"romantic friends" sounds more classy then friends with benfits
at least after i hook up with someone i have the decency to ignore them
I went to his work to give him some blankets and ended up blowing him in the bathroom. See what happens when you don't come over?
Hey welcome to Rick's drunk text tree. Rick is drunk right now please respond with "shut up" to remove your name from this list. Thanks for playing.
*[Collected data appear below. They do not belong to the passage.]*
/-- A state in VALID: the extension of 4 000 mm measured stands in the innermost joint, at a disagreement of 0. -/
def measuring : State :=
  let s := { fitted with stk := { fitted.stk with
    joints := [⟨.free, 0, none⟩, ⟨.free, 4000, none⟩], taut := true, quality := .valid, strokeOffset := -31000 } }
  { s with env := s.envelope }

theorem witness_EnvelopeAndZonesStayCurrent : EnvelopeInv measuring ∧ ZoneInv measuring ∧ measuring.lines.xrst = false := by
  refine ⟨fun _ => by decide +kernel, ⟨by decide, by decide, by decide, fun i => ?_⟩, rfl⟩
  have : measuring.znt.zones[i] = Zone.start := by fin_cases i <;> rfl
  rw [this]
  constructor <;> decide

theorem witness_DepthFollowsTheModel :
    DepthInv measuring ∧ TableInv measuring ∧ Conserved measuring ∧ Distributed measuring ∧
      measuring.stk.quality = .valid := by
  have active : ∀ g, measuring.gst.active = some g → g = small := fun g h => by
    simpa [measuring, fitted] using h.symm
  have range : ∀ i ∈ GeomItem.all, i.range.1 ≤ small.get i ∧ small.get i ≤ i.range.2 := by decide +kernel
  refine ⟨⟨?_, fun _ _ _ _ => by decide, fun _ _ _ h => by simp [measuring] at h,
    fun _ _ _ h => by simp [measuring] at h⟩, ⟨range, fun g h => active g h ▸ range, ?_⟩, fun g h _ => ?_,
    fun g h _ => ?_, rfl⟩
  · rintro (h | h) <;> simp [measuring, fitted] at h
  · exact .cons (fun _ => ⟨by decide, by decide, fun _ h => by cases h⟩)
      (.cons (fun _ => ⟨by decide, by decide, fun _ h => by cases h⟩) .nil)
  · cases active g h; decide
  · cases active g h
    refine ⟨by decide, fun j x y hx hy _ => ?_⟩
    rcases j with _ | _ | j
    · cases hx; cases hy; decide
    · cases hx; cases hy; decide
    · simp [measuring] at hx

theorem witness_RecordsStayNumbered : RecordInv fitted :=
  ⟨by decide, fun i r h => by simp [fitted, acked, State.reset, Brc.start] at h,
    fun r h => by simp [fitted, acked, State.reset, Brc.start] at h, by decide⟩

end Sys2Proof.Tests
end

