-- ==== Sys2Proof/Proofs/Scans.lean ====
section
/-! A scan, whole: the channels, the measured quantities, the evaluation and the conditions (R32 to R37, R130). -/

namespace Sys2Proof.Machine

/-- The channel after a reading (R33, R34). -/
theorem take_spec (v : ChannelState) (k : Calibration) (range : Int × Int) (raw : Raw) :
    let new := v.take k range raw
    new.raw = raw ∧
    if raw = 0 ∨ raw = 4095 then
      new.value = v.lastGood ∧ new.lastGood = v.lastGood ∧ new.railRun = min 3 (v.railRun + 1) ∧
        new.holding = (v.holding || decide (3 ≤ v.railRun + 1))
    else
      new.value = max range.1 (min range.2 (k.offset + (raw.toNat * k.gain).fdiv 4096)) ∧
        new.lastGood = new.value ∧ new.railRun = 0 ∧ new.holding = false := by
  dsimp only
  unfold ChannelState.take isRail
  by_cases rail : raw = 0 ∨ raw = 4095
  · have run : min 3 (v.railRun + 1) = 3 ↔ 3 ≤ v.railRun + 1 := by omega
    have test : (decide (raw = 0) || decide (raw = 4095)) = true := by simpa using rail
    rw [if_pos rail, if_pos test]
    exact ⟨rfl, rfl, rfl, rfl, by simp only [run]⟩
  · have test : ¬(decide (raw = 0) || decide (raw = 4095)) = true := by simpa using rail
    rw [if_neg rail, if_neg test]
    exact ⟨rfl, rfl, rfl, rfl, rfl⟩

section
variable (r : Readings) (s : State)

/-- The part at a scan as the STK evaluates it: the channels read and the tautness of the rope (R9, R33). -/
def scanned : State :=
  let w := s.withMsu { s.msu with channels := takeReadings s.gst.active s.msu.channels r }
  w.withStk { w.stk with taut := w.ropeTaut }

/-- The measured quantities formed and the zones re-evaluated, before the envelope is recomputed (R36, R37). -/
def scanFormed : State :=
  let u := zntReevaluate (evaluate (scanned r s))
  u.withEnv { u.env with measured := measure u.gst.active u.msu.channels }

theorem scanMeasured_eq : scanMeasured r s = recompute (scanFormed r s) := rfl

theorem scanned_effect : Effect [.msu, .stk] s (scanned r s) :=
  ((withMsu_effect s _).mono (by simp)).trans ((withStk_effect _ _).mono (by simp))

theorem scanFormed_effect : Effect [.znt, .brc, .env, .measured] (evaluate (scanned r s)) (scanFormed r s) :=
  ((zntReevaluate_effect _).mono (by simp)).trans ((withEnv_effect _ _).mono (by simp))

theorem scanMeasured_effect :
    Effect [.znt, .brc, .env, .measured, .grants, .pif] (evaluate (scanned r s)) (scanMeasured r s) :=
  ((scanFormed_effect r s).mono (by simp)).trans ((recompute_effect _).mono (by simp))

/-- Behind the supervision a scan moves the PHC, the records and what a phase moved hands on. -/
theorem scanTaken_behind : Effect [.phc, .brc, .env, .grants, .pif] (scanSupervised (scanMeasured r s)) (scanTaken r s) :=
  (phcAfterEvaluation_effect s.stk _).trans (((brcScan_effect _).mono (by simp)).trans
    ((brcDepth_effect _ _).mono (by simp)))

theorem scanTaken_after :
    Effect [.phc, .znt, .faults, .brc, .env, .measured, .grants, .pif] (evaluate (scanned r s)) (scanTaken r s) :=
  ((scanMeasured_effect r s).mono (by simp)).trans (((scanSupervised_effect _).mono (by simp)).trans
    ((scanTaken_behind r s).mono (by simp)))

theorem scanTaken_effect :
    Effect [.msu, .stk, .phc, .znt, .env, .measured, .grants, .faults, .brc, .pif] s (scanTaken r s) :=
  ((scanned_effect r s).mono (by simp)).trans (((evaluate_effect _).mono (by simp)).trans
    ((scanTaken_after r s).mono (by simp)))

theorem scanTaken_stk : (scanTaken r s).stk = (evaluate (scanned r s)).stk := (scanTaken_after r s).stk_eq

/-- The channels a scan leaves, with the rest of the MSU as it was (R33). -/
theorem scanTaken_msu : (scanTaken r s).msu = { s.msu with channels := takeReadings s.gst.active s.msu.channels r } :=
  (scanTaken_after r s).msu_eq

/-- The measured quantities a scan leaves (R37). -/
theorem scanTaken_measured : (scanTaken r s).env.measured = measure s.gst.active (scanTaken r s).msu.channels := by
  have formed : (scanFormed r s).env.measured = measure s.gst.active (scanFormed r s).msu.channels := by
    rw [show (scanFormed r s).env.measured = measure (zntReevaluate (evaluate (scanned r s))).gst.active
      (zntReevaluate (evaluate (scanned r s))).msu.channels from rfl, (zntReevaluate_effect _).gst_eq]
    rfl
  have recomputed := recompute_effect (scanFormed r s)
  have supervised := scanSupervised_effect (scanMeasured r s)
  have behind := scanTaken_behind r s
  rw [behind.measured_eq, supervised.measured_eq, behind.msu_eq, supervised.msu_eq, scanMeasured_eq,
    recomputed.measured_eq, recomputed.msu_eq, formed]

theorem scanMeasured_entry (x : Source) : (scanMeasured r s).entry x = s.entry x :=
  (scanMeasured_effect r s).entry_eq x

theorem scanMeasured_lines : (scanMeasured r s).lines = s.lines := (scanMeasured_effect r s).lines_eq
end

/-- The sources a scan decides differ. -/
theorem scanConditions_nodup (s : State) : (s.scanConditions.map Prod.fst).Nodup := by
  simp [State.scanConditions]

/-- The supervision of a scan leaves the condition and the latch that the decisions leave (R130, R136). -/
theorem scanSupervised_entry (s : State) (x : Source) :
    ((scanSupervised s).entry x).condition = ((decideConditions s.scanConditions s).entry x).condition ∧
      ((scanSupervised s).entry x).latched = ((decideConditions s.scanConditions s).entry x).latched := by
  have taken := (takeScanWarnings_effect (decideConditions s.scanConditions s)).entry_eq x
  unfold scanSupervised
  dsimp only
  split
  · rw [takeBoundary_entry, taken]
    exact FaultEntry.boundary_kept _
  · rw [taken]
    exact ⟨rfl, rfl⟩

/-- A source that a scan decides (R130, R134). -/
theorem scanTaken_decided (r : Readings) {s : State} (running : s.lines.xrst = false) {x : Source} {b : Bool}
    (h : (x, b) ∈ (scanMeasured r s).scanConditions) :
    ((scanTaken r s).entry x).condition = b ∧
      ((s.entry x).condition = false → b = true → ((scanTaken r s).entry x).latched = true) := by
  obtain ⟨o, ho⟩ := decideConditions_entry (scanConditions_nodup _) h (scanMeasured r s)
  obtain ⟨condition, latched⟩ := scanSupervised_entry (scanMeasured r s) x
  have lines : (scanMeasured r s).lines.xrst = false := by rw [scanMeasured_lines, running]
  rw [ho, lines] at condition latched
  rw [(scanTaken_behind r s).entry_eq x]
  refine ⟨condition, fun was now => ?_⟩
  rw [latched]
  simp [State.becomes, lines, now, scanMeasured_entry, was]

/-- A source that no scan decides (R130). -/
theorem scanTaken_undecided (r : Readings) (s : State) {x : Source}
    (h : x ∉ (scanMeasured r s).scanConditions.map Prod.fst) :
    ((scanTaken r s).entry x).condition = (s.entry x).condition ∧
      ((scanTaken r s).entry x).latched = (s.entry x).latched := by
  obtain ⟨condition, latched⟩ := scanSupervised_entry (scanMeasured r s) x
  rw [(scanTaken_behind r s).entry_eq x, condition, latched, decideConditions_entry_of_notMem h, scanMeasured_entry]
  exact ⟨rfl, rfl⟩

/-- Outside HOIST the ceilings a scan is judged against are those it leaves (R72, R130). -/
theorem scanTaken_judged (r : Readings) {s : State} (h : s.phc.phase ≠ .hoist) :
    Judged (scanMeasured r s).env.ungranted (scanTaken r s) := by
  have measured : Judged (scanMeasured r s).env.ungranted (scanMeasured r s) := (recompute_current _).judged
  have decided := (decideConditions_judged (scanMeasured r s).scanConditions measured).effect (takeScanWarnings_effect _)
  have supervised : Judged (scanMeasured r s).env.ungranted (scanSupervised (scanMeasured r s)) := by
    unfold scanSupervised
    dsimp only
    split
    · exact takeBoundary_judged decided
    · exact decided
  have phase : (scanSupervised (scanMeasured r s)).phc.phase ≠ .hoist := by
    rw [(scanSupervised_effect _).phc_eq, (scanMeasured_effect r s).phc_eq]; exact h
  have still : phcAfterEvaluation s.stk (scanSupervised (scanMeasured r s)) = scanSupervised (scanMeasured r s) := by
    unfold phcAfterEvaluation advanceEvaluate
    simp [phase]
  unfold scanTaken
  dsimp only
  rw [still]
  exact (supervised.effect (brcScan_effect _)).effect (brcDepth_effect _ _)

/-- Warnings 3 and 4 after a scan (R145). -/
theorem scanTaken_warnings (r : Readings) (s : State) :
    (scanTaken r s).fsv.warnings.oilWarm = decide (s.gst.settings.thetaHot < (scanTaken r s).env.measured.theta) ∧
      (scanTaken r s).fsv.warnings.channelHolding = anyHolding (scanTaken r s).msu.channels := by
  have decided := decideConditions_effect (scanMeasured r s).scanConditions (scanMeasured r s)
  have supervised := scanSupervised_effect (scanMeasured r s)
  have behind := scanTaken_behind r s
  have warnings : (scanTaken r s).fsv.warnings =
      (takeScanWarnings (decideConditions (scanMeasured r s).scanConditions (scanMeasured r s))).fsv.warnings := by
    unfold scanTaken
    dsimp only
    rw [brcDepth_fsv, brcScan_fsv, phcAfterEvaluation_fsv]
    unfold scanSupervised
    dsimp only
    split
    · exact takeBoundary_warnings _
    · rfl
  rw [warnings, behind.measured_eq, behind.msu_eq, supervised.measured_eq, supervised.msu_eq, ← decided.measured_eq,
    ← decided.msu_eq]
  refine ⟨?_, rfl⟩
  rw [show s.gst = (evaluate (scanned r s)).gst from rfl, ← (scanMeasured_effect r s).gst_eq, ← decided.gst_eq]
  rfl

/-- The tautness of the rope by the scan (R9). -/
theorem scanTaken_taut (r : Readings) (s : State) : (scanTaken r s).stk.taut =
    (decide (s.gst.settings.lSlack ≤ (scanTaken r s).msu.channels.rl.value) &&
      !(scanTaken r s).msu.channels.rl.holding) := by
  rw [scanTaken_stk, (evaluate_evaluated (scanned r s)).taut, scanTaken_msu]
  rfl

theorem scanTaken_evaluated (r : Readings) (s : State) :
    Evaluated { s.stk with taut := (scanTaken r s).stk.taut } s (scanTaken r s) := by
  have k := (evaluate_evaluated (scanned r s))
  have start : (scanned r s).stk = { s.stk with taut := (scanTaken r s).stk.taut } := by
    rw [scanTaken_stk, k.taut]
    rfl
  have after := scanTaken_after r s
  rw [start] at k
  exact k.congr rfl after.stk_eq (by rw [after.gst_eq]) (by rw [after.msu_eq]) (by rw [after.msu_eq])

theorem scanTaken_phc (r : Readings) (s : State) : (scanTaken r s).phc =
    advancedPhc s.gst.settings (scanTaken r s).stk (modelMoved s.stk (scanTaken r s).stk) s.phc := by
  have supervised : Effect [.znt, .faults, .brc, .env, .measured, .grants, .pif] (evaluate (scanned r s))
      (scanSupervised (scanMeasured r s)) :=
    ((scanMeasured_effect r s).mono (by simp)).trans ((scanSupervised_effect _).mono (by simp))
  rw [scanTaken_stk, ← supervised.stk_eq]
  unfold scanTaken
  dsimp only
  rw [(brcDepth_effect _ _).phc_eq, (brcScan_effect _).phc_eq, phcAfterEvaluation_phc, supervised.gst_eq,
    supervised.phc_eq]
  rfl

/-- DEPTH_DISAGREE by the scan (R14, R130). -/
theorem scanTaken_disagreement (r : Readings) {s : State} (running : s.lines.xrst = false) :
    DisagreementDecided s (scanTaken r s) := by
  have after := scanTaken_after r s
  have measured := scanMeasured_effect r s
  have same : (scanMeasured r s).depthDisagrees =
      decide ((scanTaken r s).gst.settings.depthTolerance < |(scanTaken r s).stk.disagreement|) := by
    rw [State.depthDisagrees, measured.gst_eq, measured.stk_eq, after.gst_eq, after.stk_eq]
  obtain ⟨condition, latched⟩ := scanTaken_decided r running (x := .depthDisagree)
    (b := (scanMeasured r s).depthDisagrees) (by simp [State.scanConditions])
  refine ⟨?_, fun was now => latched was (condition ▸ now)⟩
  rw [condition, running, same]
  rfl

/-- OVERTORQUE and OVERCROWD between their tests (R130). -/
theorem betweenTests_eq (p q : Prop) [Decidable p] [Decidable q] (was : Bool) :
    betweenTests (decide p) (decide q) was = if p then true else if q then false else was := by
  simp [betweenTests]

/-- Settles O38: the parts of a scan, each by its lemma; and none while XRST is asserted. -/
theorem scanIsTaken : Obligations.ScanIsTaken := by
  refine ⟨fun r s running => ⟨settle (scanTaken r s), by simp [exec, execScanCompletion, running, done], ?_⟩,
    fun r s asserted => ⟨settle s, by simp [exec, execScanCompletion, asserted, done], (settle_effect s).keeps⟩⟩
  have e := (scanTaken_effect r s).trans ((settle_effect _).mono (by simp))
  have decided : ∀ {x b}, (x, b) ∈ (scanMeasured r s).scanConditions → ((settle (scanTaken r s)).entry x).condition = b :=
    fun h => (scanTaken_decided r running h).1
  have msu := scanTaken_msu r s
  have measured := scanTaken_measured r s
  have theta : (scanTaken r s).env.measured.theta = (scanTaken r s).msu.channels.ot.value := by rw [measured]; rfl
  have formed : (scanMeasured r s).env.measured = (scanTaken r s).env.measured := by
    rw [(scanTaken_behind r s).measured_eq, (scanSupervised_effect _).measured_eq]
  have channels : (scanMeasured r s).msu.channels = (scanTaken r s).msu.channels := by
    rw [(scanTaken_behind r s).msu_eq, (scanSupervised_effect _).msu_eq]
  have settings : (scanMeasured r s).gst.settings = s.gst.settings := by rw [(scanMeasured_effect r s).gst_eq]; rfl
  obtain ⟨oilWarm, holding⟩ := scanTaken_warnings r s
  rw [theta] at oilWarm
  refine ⟨?_, by rw [settle_msu, msu], ⟨?_, scanTaken_taut r s, ?_, ?_, ?_, ?_, ?_, oilWarm, holding⟩, ?_,
    (scanTaken_evaluated r s).congr rfl rfl rfl rfl rfl, (scanTaken_disagreement r running).congr rfl rfl rfl rfl rfl,
    ?_, scanTaken_phc r s, e.answers, e.keeps⟩
  · intro c raw mem
    rw [settle_msu, msu]
    simp only [List.mem_cons, Prod.mk.injEq, List.not_mem_nil, or_false] at mem
    rcases mem with ⟨rfl, rfl⟩ | ⟨rfl, rfl⟩ | ⟨rfl, rfl⟩ | ⟨rfl, rfl⟩ | ⟨rfl, rfl⟩ | ⟨rfl, rfl⟩ <;>
      exact take_spec _ _ _ _
  · rw [settle_env, measured, settle_msu]
    cases s.gst.active <;> rfl
  · rw [settle_msu, ← theta, ← formed, ← settings]
    exact decided (by simp [State.scanConditions])
  · refine decided ?_
    simp [State.scanConditions, channels]
  · refine decided ?_
    simp [State.scanConditions, channels]
  · refine decided ?_
    simp [State.scanConditions, channels]
  · refine decided ?_
    simp [State.scanConditions, channels]
  · intro notHoist
    have record := (scanTaken_judged r notHoist).record
    obtain ⟨computed, wot, zWot⟩ := Envelope.ungranted_congr record
    have aR : (scanMeasured r s).stk.aR = s.stk.aR := by
      rw [(scanMeasured_effect r s).stk_eq, (evaluate_evaluated _).aR]
      rfl
    have torque := decided (x := .overtorque) (b := overtorque (scanMeasured r s).gst.settings (scanMeasured r s).env
      (scanMeasured r s).stk.aR ((scanMeasured r s).entry .overtorque).condition) (by simp [State.scanConditions])
    have crowd := decided (x := .overcrowd) (b := overcrowd (scanMeasured r s).gst.settings (scanMeasured r s).env
      ((scanMeasured r s).entry .overcrowd).condition) (by simp [State.scanConditions])
    rw [overtorque, settings, aR, scanMeasured_entry, formed, ← computed, betweenTests_eq] at torque
    rw [overcrowd, settings, scanMeasured_entry, formed, ← computed, ← wot, ← zWot, ← Bool.decide_or, ← Bool.decide_and,
      betweenTests_eq] at crowd
    exact ⟨torque, crowd⟩
  · intro src mem
    refine scanTaken_undecided r s ?_
    revert src
    simp [State.scanConditions]

end Sys2Proof.Machine
end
Restaurants Roasting People Who Gave Them Negative Yelp Reviews (25 Pics)
I went to the bar saying i wasn't going to drink that much. I forgot sobriety might as well be some mythical creature when you're with Holleey
THEY NOW HAVE MIXED DRINK EMOJIS! LIFE IS GOOD! PRINCESSES DON'T DRINK BEER
I don't understand or I understand perfect - if were not talking about fried chicken I'm not sure what's happening.
At least I had a $10 coupon for Plan B today. Smart shopping for bad decisions
he stopped mid makeout and said "can I pray for you?"
Woman Posts Harassing DMs From Creep Online, Now He’s Upset Because People Told His Mom
90% sure the total babe I have been talking to all night has a kid. Ugh, so sad right now.
Im so high
I mean, I was expecting a little more coke snorting and a little less kids and cake
so horny i almost want to text him..and then i remember the restraining order i have against him
Oh yeah, nothing says welcome home like walking in on your parents having sex on your bed while the dog is watching, they told me to wait until they were done...
Is it sad that my idea of a quality foursome would involve one person eating me out while the other two rub my feet?
It's a combination of amazing uncoordination, bad luck, and sheer determination to cause destruction wherever I go.